About this exercise: For the word "reads", return each line of the data in which it occurs.

** Record extracts follows **

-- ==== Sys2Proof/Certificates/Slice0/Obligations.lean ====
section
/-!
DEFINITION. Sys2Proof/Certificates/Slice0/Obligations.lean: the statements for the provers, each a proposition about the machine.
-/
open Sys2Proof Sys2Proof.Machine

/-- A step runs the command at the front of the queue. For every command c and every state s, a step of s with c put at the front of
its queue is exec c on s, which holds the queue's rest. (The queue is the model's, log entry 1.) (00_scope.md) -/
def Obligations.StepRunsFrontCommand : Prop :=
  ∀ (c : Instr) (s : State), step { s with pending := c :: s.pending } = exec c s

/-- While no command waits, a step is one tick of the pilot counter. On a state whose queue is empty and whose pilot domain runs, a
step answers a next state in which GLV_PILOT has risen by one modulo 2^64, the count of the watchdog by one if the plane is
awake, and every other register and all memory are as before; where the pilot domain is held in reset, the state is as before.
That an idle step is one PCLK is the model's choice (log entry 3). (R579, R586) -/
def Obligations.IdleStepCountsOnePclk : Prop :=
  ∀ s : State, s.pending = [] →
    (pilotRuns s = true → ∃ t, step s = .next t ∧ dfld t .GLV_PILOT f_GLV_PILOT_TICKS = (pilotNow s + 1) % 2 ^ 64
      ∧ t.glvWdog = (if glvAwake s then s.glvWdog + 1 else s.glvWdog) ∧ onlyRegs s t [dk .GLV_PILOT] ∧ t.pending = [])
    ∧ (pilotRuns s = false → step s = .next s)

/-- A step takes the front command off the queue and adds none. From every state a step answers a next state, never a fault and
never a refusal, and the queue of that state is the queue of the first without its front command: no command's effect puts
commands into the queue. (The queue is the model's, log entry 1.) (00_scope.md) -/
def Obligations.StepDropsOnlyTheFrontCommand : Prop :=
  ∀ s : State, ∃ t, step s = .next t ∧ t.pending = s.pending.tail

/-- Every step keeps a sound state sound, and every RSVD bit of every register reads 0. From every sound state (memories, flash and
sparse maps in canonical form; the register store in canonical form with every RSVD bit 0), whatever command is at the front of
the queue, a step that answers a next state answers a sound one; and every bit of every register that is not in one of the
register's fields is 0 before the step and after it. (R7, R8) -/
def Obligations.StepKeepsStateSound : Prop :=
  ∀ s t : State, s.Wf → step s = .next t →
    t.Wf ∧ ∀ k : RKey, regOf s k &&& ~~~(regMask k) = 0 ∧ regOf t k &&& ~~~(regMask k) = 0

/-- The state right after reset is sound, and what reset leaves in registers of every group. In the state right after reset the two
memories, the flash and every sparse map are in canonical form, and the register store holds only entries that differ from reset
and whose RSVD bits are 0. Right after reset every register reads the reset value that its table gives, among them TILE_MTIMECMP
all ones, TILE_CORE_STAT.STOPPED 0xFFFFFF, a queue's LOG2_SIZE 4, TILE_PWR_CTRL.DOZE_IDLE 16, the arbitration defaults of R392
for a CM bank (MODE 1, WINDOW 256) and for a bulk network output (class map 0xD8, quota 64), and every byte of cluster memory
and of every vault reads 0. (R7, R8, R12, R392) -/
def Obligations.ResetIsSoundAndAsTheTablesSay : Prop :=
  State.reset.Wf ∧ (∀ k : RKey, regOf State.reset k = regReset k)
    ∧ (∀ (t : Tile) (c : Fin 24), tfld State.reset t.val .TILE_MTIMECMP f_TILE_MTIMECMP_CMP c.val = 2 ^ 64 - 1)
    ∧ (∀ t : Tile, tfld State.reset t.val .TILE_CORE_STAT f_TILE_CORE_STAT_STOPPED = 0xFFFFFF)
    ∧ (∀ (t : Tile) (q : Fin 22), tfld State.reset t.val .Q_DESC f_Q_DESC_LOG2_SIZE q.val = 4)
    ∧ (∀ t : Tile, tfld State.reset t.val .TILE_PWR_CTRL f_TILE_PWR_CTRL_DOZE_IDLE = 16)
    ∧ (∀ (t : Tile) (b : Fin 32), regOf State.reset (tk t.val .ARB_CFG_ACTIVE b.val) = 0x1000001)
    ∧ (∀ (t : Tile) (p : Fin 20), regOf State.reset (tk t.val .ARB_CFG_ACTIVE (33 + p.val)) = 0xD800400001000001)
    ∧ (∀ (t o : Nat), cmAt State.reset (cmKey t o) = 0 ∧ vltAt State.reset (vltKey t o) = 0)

** End of Record extracts **

Completed exercise:
/-- Every step keeps a sound state sound, and every RSVD bit of every register reads 0. From every sound state (memories, flash and
and whose RSVD bits are 0. Right after reset every register reads the reset value that its table gives, among them TILE_MTIMECMP
and of every vault reads 0. (R7, R8, R12, R392) -/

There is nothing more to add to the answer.